2. Beginselverklaring

2.1
Bij elk dagblad dienen de uitgangspunten van het redactionele beleid en/of de beginselen en/of de redactionele doelstellingen duidelijk schriftelijk te zijn vastgelegd.
Van deze uitgangspunten respectievelijk beginselen respectievelijk doelstellingen kan een nadere uitwerking zijn vastgelegd in richtlijnen.

2.2
De hoofdredactie en redactie beschouwen de uitgangspunten en/of beginselen en/of doelstellingen als een gegeven, indien en voorzover deze aan iedere in dienst van het betrokken dagblad zijnde journalist schriftelijk zijn meegedeeld.

3. De organen

3.1
De bijzondere aard van het dagblad stelt bijzondere eisen aan de structuur van de organen die bij het produceren van de redactionele inhoud van het dagblad zijn betrokken. De redactie dient haar informatieverwervende en -verstrekkende taak binnen het kader van hetgeen in de beginselverklaring is vastgelegd, te kunnen uitvoeren zonder rechtstreekse beïnvloeding door wie dan ook, noch van buitenaf noch van binnenuit, anders dan op de wijze als in dit statuut wordt geregeld.

3.2
De hoofdredactie heeft de leiding van de redactie van het dagblad en is verantwoordelijk voor de redactionele inhoud ervan.

3.3
De directie zorgt in het kader van de algemene bedrijfsvoering voor optimale voorwaarden om de informatieve functie van het dagblad tot haar recht te doen komen, onverlet de verantwoordelijkheid van de hoofdredactie.

3.4
Er is een redactieraad, die het orgaan is voor de medezeggenschap van de redactie in alle zaken betreffende de redactionele taak en functie. De redactieraad is tevens het orgaan van wederzijdse informatie en onderling beraad tussen redactie en hoofdredactie en vertegenwoordigt bovendien de redactie bij het overleg met de directie.

3.5
De leden van de redactie komen periodiek bijeen in een redactievergadering waaraan de redactieraad uiteindelijke verantwoording verschuldigd is.

3.6
Slechts door nauwe samenwerking, voortdurende, wederzijdse informatie en blijvend goed overleg zijn directie en hoofdredactie, als organen belast met de dagelijkse leiding van het dagblad, en redactie in staat de specifieke facetten van het dagblad optimaal tot hun recht te laten komen. Daarbij zullen zij – met behoud van hun specifieke verantwoordelijkheden – zowel de redactionele als de financiële, commerciële, sociale, technische en administratieve factoren ter harte dienen te nemen.

3.7
In de gevallen genoemd in de artikelen 4.1.2, 5.2.2 en 10.6 neemt de directie c.q. andere beslissende instantie van de dagbladuitgeverij pas een beslissing nadat diepgaand overleg heeft plaatsgehad.
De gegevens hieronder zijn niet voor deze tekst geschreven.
-- ==== Sys2Proof/Machine/Ops.lean ====
section
/-! DEFINITION. The shared operations: the core in focus, records, measurement, results in flight and their landing
(R202 to R208), rollback (R237), taking a trap (R215, R428) and the return from one (R418). -/

namespace Sys2Proof.Machine

def State.mapCore (s : State) (f : Core → Core) : State := { s with core := f s.core }
def State.mapA (s : State) (f : Arch → Arch) : State := s.mapCore fun c => { c with a := f c.a }
def State.mapSp (s : State) (f : Special → Special) : State := s.mapCore fun c => { c with sp := f c.sp }
def State.mapRgn (s : State) (f : Region → Region) : State := s.mapCore fun c => { c with rgn := f c.rgn }
def State.mapM (s : State) (f : Meas → Meas) : State := s.mapCore fun c => { c with m := f c.m }

/-! ## The core in focus (MODEL) -/

/-- A core of the package: the one in focus, a listed one, or an idle core as reset left it. -/
def coreOf (s : State) (n : Nat) : Core :=
  if s.core.id = n then s.core else (s.others.find? fun c => c.id == n).getD (Core.reset n)

/-- The listed cores stand in ascending number, each once. -/
def insertCore (c : Core) : List Core → List Core
  | [] => [c]
  | d :: r => if c.id < d.id then c :: d :: r else d :: insertCore c r
/-- Bring core `n` into focus. -/
def focus (n : Nat) (s : State) : State :=
  if s.core.id = n then s
  else { s with
    core := coreOf s n
    others := insertCore s.core (s.others.filter fun c => c.id != n && c.id != s.core.id) }

/-- Run `f` with core `n` in focus, then give the focus back. -/
def onCore (n : Nat) (f : State → State) (s : State) : State := focus s.core.id (f (focus n s))

/-- Every core the state lists. -/
def coresOf (s : State) : List Core := s.core :: s.others

/-- The cores of the package (R1, R10). -/
def coreIds : List Nat := (List.range 32).flatMap fun c => (List.range 48).map fun k => c * 64 + k
def validCore (n : Nat) : Bool := n < 2048 && n % 64 < 48

/-- A free value's number is used once. -/
def State.bump (s : State) : State := { s with fresh := s.fresh + 1 }

/-! ## Tasks -/

def taskFind (s : State) (t : Nat) : Option Task := s.tasks.find? fun x => x.id == t
def taskSet (s : State) (t : Task) : State := { s with tasks := s.tasks.map fun x => if x.id == t.id then t else x }
def taskUpd (s : State) (t : Nat) (f : Task → Task) : State :=
  { s with tasks := s.tasks.map fun x => if x.id == t then f x else x }
/-- The task the core in focus runs. -/
def curTask (s : State) : Option Task := s.core.task.bind (taskFind s)
def launchFind (s : State) (l : Nat) : Option Launch := s.launches.find? fun x => x.id == l
def launchUpd (s : State) (l : Nat) (f : Launch → Launch) : State :=
  { s with launches := s.launches.map fun x => if x.id == l then f x else x }
def nodeFind (s : State) (l n : Nat) : Option Node := (launchFind s l).bind fun x => x.nodes[n]?
def nodeUpd (s : State) (l n : Nat) (f : Node → Node) : State :=
  launchUpd s l fun x => { x with nodes := updAt x.nodes n f }
def taskNode (s : State) (t : Task) : Option Node := nodeFind s t.launch t.node
/-- The RCB of a task's node. -/
def taskRcb (s : State) (t : Task) : Option Rcb :=
  (launchFind s t.launch).bind fun l => (l.nodes[t.node]?).bind fun n => l.rcbs[n.rcb]?
/-- A task's die and effective fault domain (R27, R50). -/
def taskDom (s : State) (t : Task) : Nat × Nat :=
  (((launchFind s t.launch).map (·.die.val)).getD 0, ((taskRcb s t).map (·.fdom)).getD 0)
def domStopped (s : State) (die dom : Nat) : Bool := s.stopped.any fun d => d.die.val == die && d.dom == dom

/-! ## Records of the Gecko recorder (R431 to R434) -/

def dieUpd (s : State) (d : Nat) (f : Die → Die) : State :=
  { s with dies := vecOf 4 fun i => if i.val = d then f (s.dies.get i) else s.dies.get i }
def dieGet (s : State) (d : Nat) : Die := s.dies.get (Fin.ofNat 4 d)

/-- Write one record: the source numbers its records, the ring keeps the last 4,096. -/
def record (die src : Nat) (cause slot : Byte) (pc val : Word) (s : State) : State :=
  let q := ((s.trapSeqs.find? fun x => x.1 == src).map (·.2)).getD 0
  let r : Rec := ⟨BitVec.ofNat 64 s.tick, q, src, cause, slot, pc, val⟩
  dieUpd { s with trapSeqs := (src, q + 1) :: s.trapSeqs.filter fun x => x.1 != src } die fun d =>
    { d with gecko := (r :: d.gecko).take 4096, gcount := d.gcount + 1 }

/-- The die dispatcher's source number (R11). -/
def dispSrc (die : Nat) : Nat := die * 1024 + 648

/-! ## Time and measurement (R474 to R477, R484) -/

def rotPeriod (m : Meas) : Nat := 2 ^ (m.mrot.extractLsb' 0 8).toNat
/-- The group active at a tick (R484). -/
def activeGroup (m : Meas) (t : Nat) : Nat := t / rotPeriod m % ((m.mrot.extractLsb' 8 2).toNat + 1)
def ctrOn (c : Ctr) : Bool := c.cctl.getLsbD 63
def ctrGroup (c : Ctr) : Nat := (c.cctl.extractLsb' 16 2).toNat
def ctrEvt (c : Ctr) : Nat := (c.cctl.extractLsb' 0 16).toNat

/-- Ticks of (t, t + n] in which group `g` is active. -/
def groupTicks (m : Meas) (t n g : Nat) : Nat := ((List.range n).filter fun i => activeGroup m (t + 1 + i) == g).length

def mapCtrs (m : Meas) (f : Ctr → Ctr) : Meas := { m with ctrs := vecOf 16 fun i => f (m.ctrs.get i) }

/-- Count `n` events of a code on the core in focus: counters that are on, with their group active. -/
def countEvt (evt n : Nat) (s : State) : State :=
  s.mapM fun m => mapCtrs m fun c =>
    if ctrOn c && ctrEvt c == evt && ctrGroup c == activeGroup m s.tick then
      { c with count := c.count + BitVec.ofNat 64 n } else c
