-- ==== Sys2Proof/Machine/Flags.lean ====
section
/-! DEFINITION. Conditions and the flags they raise (R107, R113, R272), the class bits of VFCLASS (R271), and special
registers as words (R219 to R225). -/

namespace Sys2Proof.Machine

/-- The conditions ending in n compare as unsigned whatever the type (R107, R265). -/
def ccUnsigned : CC → Bool
  | .ltn | .len | .gtn | .gen => true
  | _ => false

/-- A condition on two exact integers. -/
def ccInt (cc : CC) (a b : Int) : Bool :=
  match cc with
  | .eq => a == b
  | .ne => a != b
  | .lt | .ltn => decide (a < b)
  | .le | .len => decide (a ≤ b)
  | .gt | .gtn => decide (b < a)
  | .ge | .gen => decide (b ≤ a)

/-- A condition on two words, read with the signedness of the condition and the type (R261, R265). -/
def ccHolds (cc : CC) (signed : Bool) {w : Nat} (a b : BitVec w) : Bool :=
  let sg := signed && !ccUnsigned cc
  ccInt cc (readI sg a) (readI sg b)

/-- A floating condition, and NV (R272). -/
def fccHolds (cc : FCC) (a b : FVal) : Bool × BitVec 6 :=
  let un := a.isNan || b.isNan
  let sn := a.isSNan || b.isSNan
  let o := cmpX a b
  let nvS : BitVec 6 := if sn then fNV else 0
  let nvA : BitVec 6 := if un then fNV else 0
  match cc with
  | .eq => (!un && o == .eq, nvS)
  | .ne => (un || o != .eq, nvS)
  | .lt => (!un && o == .lt, nvA)
  | .le => (!un && o != .gt, nvA)
  | .gt => (!un && o == .gt, nvA)
  | .ge => (!un && o != .lt, nvA)
  | .un => (un, nvS)
  | .ord => (!un, nvS)

/-- The bit VFCLASS sets (R271). -/
def fclassBit (F : Fmt) (v : FVal) : Nat :=
  match v with
  | .nan true => 8
  | .nan false => 9
  | .inf n => if n then 0 else 7
  | .fin n 0 _ => if n then 3 else 4
  | .fin n m _ => if m < 2 ^ F.mb then (if n then 2 else 5) else (if n then 1 else 6)

/-- %step (R220, R435). -/
def bseOf (d : Die) : Nat := (d.dcfg.extractLsb' 32 8).toNat
def stepOf (s : State) (die : Nat) : Nat := s.tick / 2 ^ bseOf (dieGet s die)

/-- %lec as a word (R223). -/
def lecWord (a : Arch) : Word := a.lec.get 3 ++ a.lec.get 2 ++ a.lec.get 1 ++ a.lec.get 0

/-- %sem as a word (R121). -/
def semWord (c : Core) : Word := (0 : BitVec 50) ++ c.semDis ++ (0 : BitVec 2) ++ c.semMap

/-- Piece `p` of special register `n`, as it stands (R219). -/
def readSreg (s : State) (n p : Nat) : Word :=
  let c := s.core
  if n = 0x00 then BitVec.ofNat 64 (cidOf c.id)
  else if n = 0x01 then BitVec.ofNat 64 (clusterOf c.id % 8)
  else if n = 0x02 then BitVec.ofNat 64 (dieOf c.id)
  else if n = 0x03 then c.sp.tile
  else if n = 0x04 then c.sp.gpos.setWidth 64
  else if n = 0x08 then BitVec.ofNat 64 s.tick
  else if n = 0x09 then BitVec.ofNat 64 (stepOf s (dieOf c.id))
  else if n = 0x10 then c.a.vrb.setWidth 64
  else if n = 0x11 then c.a.prb.setWidth 64
  else if n = 0x12 then lecWord c.a
  else if n = 0x13 then c.sp.done.setWidth 64
  else if n = 0x14 then c.a.fflags.setWidth 64
  else if n = 0x15 then c.sp.rbcause.setWidth 64
  else if n = 0x16 then c.sp.latcls.setWidth 64
  else if n = 0x18 then c.sp.cause.setWidth 64
  else if n = 0x19 then c.sp.fpc
  else if n = 0x1A then c.sp.fslot.setWidth 64
  else if n = 0x1B then c.sp.fval
  else if n = 0x20 then c.sp.fmtt.extractLsb' (64 * p) 64
  else if n = 0x21 then c.sp.ssthr.setWidth 64
  else if n = 0x22 then c.lct
  else if n = 0x23 then s.feat.setWidth 64
  else if n = 0x24 then (dieGet s (dieOf c.id)).mrhash
  else if n = 0x28 then semWord c
  else if n = 0x29 then c.kttReg
  else if n = 0x2A then c.sp.wsig.extractLsb' (64 * p) 64
  else if h : n - 0x30 < 4 then (c.a.lc.get ⟨n - 0x30, h⟩).setWidth 64
  else 0

/-- The registers a tile task may write (R219). -/
def sregRW (n : Nat) : Bool :=
  n == 0x10 || n == 0x11 || n == 0x12 || n == 0x14 || n == 0x20 || n == 0x21 || (0x30 ≤ n && n ≤ 0x33)

end Sys2Proof.Machine
end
Wanneer de directie en de redactieraad niet tot overeenstemming komen, brengt de redactieraad, ongeacht of hij zich reeds eerder uitgesproken heeft, zo spoedig mogelijk schriftelijk en gemotiveerd advies uit.

Indien de directie c.q. andere beslissende instantie vervolgens van dit advies afwijkt brengt zij schriftelijk en gemotiveerd de naar haar oordeel zwaarwichtige redenen die hiertoe hebben geleid ter kennis van de redactieraad.

De uitvoering van dit besluit heeft, tenzij zwaarwichtige redenen zich daartegen verzetten, niet eerder plaats dan 14 dagen na dagtekening van deze schriftelijke motivering, en in het geval een geschil als bedoeld in het volgende lid is aanhangig gemaakt niet eerder dan nadat uitspraak is gedaan door de president van de rechtbank.

Geschillen over de toepassing van de procedurevoorschriften van dit artikel worden binnen 14 dagen door de meest gerede partij aanhangig gemaakt bij de president van de rechtbank in het betrokken arrondissement.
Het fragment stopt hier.